(Collected data entries)

-- ==== Sys2Proof/Laws/Memory.lean ====
section
/-! SUPPORT. The store array: every operation keeps the canonical form of its list, and what a byte reads after a write. -/

namespace Sys2Proof.Machine

/-- The form of a list whose first entry is known: the entry is no 00h, the next address is higher, the rest is in
form. -/
theorem Memory.wf_cons (a : Nat) (b : Byte) (m : Memory) :
    Memory.wf ((a, b) :: m) = true ↔ b ≠ 0 ∧ (∀ c ∈ m.head?, a < c.1) ∧ Memory.wf m = true := by
  cases m with
  | nil => simp [Memory.wf]
  | cons c m => simp [Memory.wf]; tauto

/-- The first address after a write is the one written or the one that was first. -/
theorem Memory.head_write (m : Memory) (x : Nat) (v : Byte) (a : Nat) (hx : a < x)
    (hm : ∀ c ∈ m.head?, a < c.1) (hwf : Memory.wf m = true) : ∀ c ∈ (Memory.write m x v).head?, a < c.1 := by
  cases m with
  | nil =>
    unfold Memory.write
    split <;> simp_all
  | cons c m =>
    obtain ⟨a', b'⟩ := c
    have h := (Memory.wf_cons a' b' m).1 hwf
    unfold Memory.write
    split
    · split <;> simp_all
    · split
      · split
        · intro c hc
          have := h.2.1 c hc
          have := hm (a', b') rfl
          simp_all
          omega
        · simp_all
      · simp_all

/-- A write keeps the canonical form. -/
theorem Memory.wf_write (m : Memory) (x : Nat) (v : Byte) (h : Memory.wf m = true) :
    Memory.wf (Memory.write m x v) = true := by
  induction m with
  | nil => unfold Memory.write; split <;> simp_all [Memory.wf]
  | cons c m ih =>
    obtain ⟨a, b⟩ := c
    have hw := (Memory.wf_cons a b m).1 h
    unfold Memory.write
    split
    · split
      · exact h
      · rename_i hx hv
        exact (Memory.wf_cons _ _ _).2 ⟨hv, by simpa using hx, h⟩
    · split
      · split
        · exact hw.2.2
        · rename_i h1 h2 hv
          subst h2
          exact (Memory.wf_cons _ _ _).2 ⟨hv, hw.2.1, hw.2.2⟩
      · rename_i h1 h2
        refine (Memory.wf_cons _ _ _).2 ⟨hw.1, ?_, ih hw.2.2⟩
        exact Memory.head_write m x v a (by omega) hw.2.1 hw.2.2

/-- Writing a line's placed bytes keeps the canonical form. -/
theorem Memory.wf_writeCells (m : Memory) (base : Nat) (cs : List (Option Byte)) (h : Memory.wf m = true) :
    Memory.wf (Memory.writeCells m base cs) = true := by
  induction cs generalizing m base with
  | nil => exact h
  | cons c cs ih =>
    cases c with
    | none => exact ih m (base + 1) h
    | some b => exact ih _ (base + 1) (Memory.wf_write m base b h)

/-- The empty list has the canonical form. -/
theorem Memory.wf_nil : Memory.wf [] = true := rfl

/-- An address below every listed one reads 00h. -/
theorem Memory.read_below (m : Memory) (x : Nat) (h : Memory.wf m = true) (hx : ∀ c ∈ m.head?, x < c.1) :
    Memory.read m x = 0 := by
  induction m with
  | nil => rfl
  | cons c m ih =>
    obtain ⟨a, b⟩ := c
    have hw := (Memory.wf_cons a b m).1 h
    have ha : x < a := by simpa using hx
    have : x ≠ a := by omega
    simp only [Memory.read, this, if_false]
    exact ih hw.2.2 (fun c hc => by have := hw.2.1 c hc; omega)

/-- A byte written reads back; every other byte keeps its value. -/
theorem Memory.read_write (m : Memory) (x : Nat) (v : Byte) (y : Nat) (h : Memory.wf m = true) :
    Memory.read (Memory.write m x v) y = if y = x then v else Memory.read m y := by
  induction m with
  | nil =>
    unfold Memory.write
    by_cases hv : v = 0
    · rw [if_pos hv, hv]; simp [Memory.read]
    · rw [if_neg hv]; simp [Memory.read]
  | cons c m ih =>
    obtain ⟨a, b⟩ := c
    have hw := (Memory.wf_cons a b m).1 h
    unfold Memory.write
    split
    · rename_i hx
      split
      · rename_i hv
        split
        · rename_i hy
          subst hy
          rw [Memory.read_below _ _ h (by simpa using hx), hv]
        · rfl
      · simp only [Memory.read]
    · split
      · rename_i h1 h2
        subst h2
        split
        · rename_i hv
          by_cases hy : y = x
          · subst hy
            simp only [if_true]
            rw [Memory.read_below m y hw.2.2 (by simpa using hw.2.1), hv]
          · simp [Memory.read, hy]
        · by_cases hy : y = x <;> simp [Memory.read, hy]
      · rename_i h1 h2
        simp only [Memory.read, ih hw.2.2]
        by_cases hy : y = a
        · have : y ≠ x := by omega
          simp [hy]
          omega
        · simp [hy]

/-- What a byte reads after a line's placed bytes are written: the byte placed at it, or what it read before. -/
theorem Memory.read_writeCells (m : Memory) (base : Nat) (cs : List (Option Byte)) (y : Nat)
    (h : Memory.wf m = true) :
    Memory.read (Memory.writeCells m base cs) y =
      if base ≤ y then ((cs[y - base]?).join).getD (Memory.read m y) else Memory.read m y := by
  induction cs generalizing m base with
  | nil => simp [Memory.writeCells]
  | cons c cs ih =>
    have hcons : ∀ k, (c :: cs)[k + 1]? = cs[k]? := fun k => by simp
    cases c with
    | none =>
      simp only [Memory.writeCells, ih m (base + 1) h]
      by_cases h1 : base ≤ y
      · by_cases h2 : base = y
        · subst h2; simp
        · have h3 : base + 1 ≤ y := by omega
          obtain ⟨k, rfl⟩ : ∃ k, y = base + 1 + k := ⟨y - (base + 1), by omega⟩
          have e1 : base + 1 + k - base = k + 1 := by omega
          have e2 : base + 1 + k - (base + 1) = k := by omega
          rw [if_pos h3, if_pos h1, e1, e2, hcons]
      · rw [if_neg h1, if_neg (by omega)]
    | some b =>
      simp only [Memory.writeCells, ih _ (base + 1) (Memory.wf_write m base b h), Memory.read_write m base b y h]
      by_cases h1 : base ≤ y
      · by_cases h2 : base = y
        · subst h2; simp
        · have h3 : base + 1 ≤ y := by omega
          obtain ⟨k, rfl⟩ : ∃ k, y = base + 1 + k := ⟨y - (base + 1), by omega⟩
          have e1 : base + 1 + k - base = k + 1 := by omega
          have e2 : base + 1 + k - (base + 1) = k := by omega
          have e3 : base + 1 + k ≠ base := by omega
          rw [if_pos h3, if_pos h1, e1, e2, hcons, if_neg e3]
      · rw [if_neg h1, if_neg (by omega), if_neg (by omega)]

/-- A filled line holds the bytes of the array. -/
theorem Memory.readLine_get (m : Memory) (base : Nat) (i : Fin 16) :
    (Memory.readLine m base)[i] = some (Memory.read m (base + i.val)) := by
  simp [Memory.readLine]

end Sys2Proof.Machine
end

WORK REQUEST: Would you reproduce all the entries exactly?

WRITTEN REPLY:
-- ==== Sys2Proof/Laws/Memory.lean ====
section
/-! SUPPORT. The store array: every operation keeps the canonical form of its list, and what a byte reads after a write. -/

namespace Sys2Proof.Machine

/-- The form of a list whose first entry is known: the entry is no 00h, the next address is higher, the rest is in
form. -/
theorem Memory.wf_cons (a : Nat) (b : Byte) (m : Memory) :
    Memory.wf ((a, b) :: m) = true ↔ b ≠ 0 ∧ (∀ c ∈ m.head?, a < c.1) ∧ Memory.wf m = true := by
  cases m with
  | nil => simp [Memory.wf]
  | cons c m => simp [Memory.wf]; tauto

/-- The first address after a write is the one written or the one that was first. -/
theorem Memory.head_write (m : Memory) (x : Nat) (v : Byte) (a : Nat) (hx : a < x)
    (hm : ∀ c ∈ m.head?, a < c.1) (hwf : Memory.wf m = true) : ∀ c ∈ (Memory.write m x v).head?, a < c.1 := by
  cases m with
  | nil =>
    unfold Memory.write
    split <;> simp_all
  | cons c m =>
    obtain ⟨a', b'⟩ := c
    have h := (Memory.wf_cons a' b' m).1 hwf
    unfold Memory.write
    split
    · split <;> simp_all
    · split
      · split
        · intro c hc
          have := h.2.1 c hc
          have := hm (a', b') rfl
          simp_all
          omega
        · simp_all
      · simp_all

/-- A write keeps the canonical form. -/
theorem Memory.wf_write (m : Memory) (x : Nat) (v : Byte) (h : Memory.wf m = true) :
    Memory.wf (Memory.write m x v) = true := by
  induction m with
  | nil => unfold Memory.write; split <;> simp_all [Memory.wf]
  | cons c m ih =>
    obtain ⟨a, b⟩ := c
    have hw := (Memory.wf_cons a b m).1 h
    unfold Memory.write
    split
    · split
      · exact h
      · rename_i hx hv
        exact (Memory.wf_cons _ _ _).2 ⟨hv, by simpa using hx, h⟩
    · split
      · split
        · exact hw.2.2
        · rename_i h1 h2 hv
          subst h2
          exact (Memory.wf_cons _ _ _).2 ⟨hv, hw.2.1, hw.2.2⟩
      · rename_i h1 h2
        refine (Memory.wf_cons _ _ _).2 ⟨hw.1, ?_, ih hw.2.2⟩
        exact Memory.head_write m x v a (by omega) hw.2.1 hw.2.2

/-- Writing a line's placed bytes keeps the canonical form. -/
theorem Memory.wf_writeCells (m : Memory) (base : Nat) (cs : List (Option Byte)) (h : Memory.wf m = true) :
    Memory.wf (Memory.writeCells m base cs) = true := by
  induction cs generalizing m base with
  | nil => exact h
  | cons c cs ih =>
    cases c with
    | none => exact ih m (base + 1) h
    | some b => exact ih _ (base + 1) (Memory.wf_write m base b h)

/-- The empty list has the canonical form. -/
theorem Memory.wf_nil : Memory.wf [] = true := rfl

/-- An address below every listed one reads 00h. -/
theorem Memory.read_below (m : Memory) (x : Nat) (h : Memory.wf m = true) (hx : ∀ c ∈ m.head?, x < c.1) :
    Memory.read m x = 0 := by
  induction m with
  | nil => rfl
  | cons c m ih =>
    obtain ⟨a, b⟩ := c
    have hw := (Memory.wf_cons a b m).1 h
    have ha : x < a := by simpa using hx
    have : x ≠ a := by omega
    simp only [Memory.read, this, if_false]
    exact ih hw.2.2 (fun c hc => by have := hw.2.1 c hc; omega)

/-- A byte written reads back; every other byte keeps its value. -/
theorem Memory.read_write (m : Memory) (x : Nat) (v : Byte) (y : Nat) (h : Memory.wf m = true) :
    Memory.read (Memory.write m x v) y = if y = x then v else Memory.read m y := by
  induction m with
  | nil =>
    unfold Memory.write
    by_cases hv : v = 0
    · rw [if_pos hv, hv]; simp [Memory.read]
    · rw [if_neg hv]; simp [Memory.read]
  | cons c m ih =>
    obtain ⟨a, b⟩ := c
    have hw := (Memory.wf_cons a b m).1 h
    unfold Memory.write
    split
    · rename_i hx
      split
      · rename_i hv
        split
        · rename_i hy
          subst hy
          rw [Memory.read_below _ _ h (by simpa using hx), hv]
        · rfl
      · simp only [Memory.read]
    · split
      · rename_i h1 h2
        subst h2
        split
        · rename_i hv
          by_cases hy : y = x
          · subst hy
            simp only [if_true]
            rw [Memory.read_below m y hw.2.2 (by simpa using hw.2.1), hv]
          · simp [Memory.read, hy]
        · by_cases hy : y = x <;> simp [Memory.read, hy]
      · rename_i h1 h2
        simp only [Memory.read, ih hw.2.2]
        by_cases hy : y = a
        · have : y ≠ x := by omega
          simp [hy]
          omega
        · simp [hy]

/-- What a byte reads after a line's placed bytes are written: the byte placed at it, or what it read before. -/
theorem Memory.read_writeCells (m : Memory) (base : Nat) (cs : List (Option Byte)) (y : Nat)
    (h : Memory.wf m = true) :
    Memory.read (Memory.writeCells m base cs) y =
      if base ≤ y then ((cs[y - base]?).join).getD (Memory.read m y) else Memory.read m y := by
  induction cs generalizing m base with
  | nil => simp [Memory.writeCells]
  | cons c cs ih =>
    have hcons : ∀ k, (c :: cs)[k + 1]? = cs[k]? := fun k => by simp
    cases c with
    | none =>
      simp only [Memory.writeCells, ih m (base + 1) h]
      by_cases h1 : base ≤ y
      · by_cases h2 : base = y
        · subst h2; simp
        · have h3 : base + 1 ≤ y := by omega
          obtain ⟨k, rfl⟩ : ∃ k, y = base + 1 + k := ⟨y - (base + 1), by omega⟩
          have e1 : base + 1 + k - base = k + 1 := by omega
          have e2 : base + 1 + k - (base + 1) = k := by omega
          rw [if_pos h3, if_pos h1, e1, e2, hcons]
      · rw [if_neg h1, if_neg (by omega)]
    | some b =>
      simp only [Memory.writeCells, ih _ (base + 1) (Memory.wf_write m base b h), Memory.read_write m base b y h]
      by_cases h1 : base ≤ y
      · by_cases h2 : base = y
        · subst h2; simp
        · have h3 : base + 1 ≤ y := by omega
          obtain ⟨k, rfl⟩ : ∃ k, y = base + 1 + k := ⟨y - (base + 1), by omega⟩
          have e1 : base + 1 + k - base = k + 1 := by omega
          have e2 : base + 1 + k - (base + 1) = k := by omega
          have e3 : base + 1 + k ≠ base := by omega
          rw [if_pos h3, if_pos h1, e1, e2, hcons, if_neg e3]
      · rw [if_neg h1, if_neg (by omega), if_neg (by omega)]

/-- A filled line holds the bytes of the array. -/
theorem Memory.readLine_get (m : Memory) (base : Nat) (i : Fin 16) :
    (Memory.readLine m base)[i] = some (Memory.read m (base + i.val)) := by
  simp [Memory.readLine]

end Sys2Proof.Machine
end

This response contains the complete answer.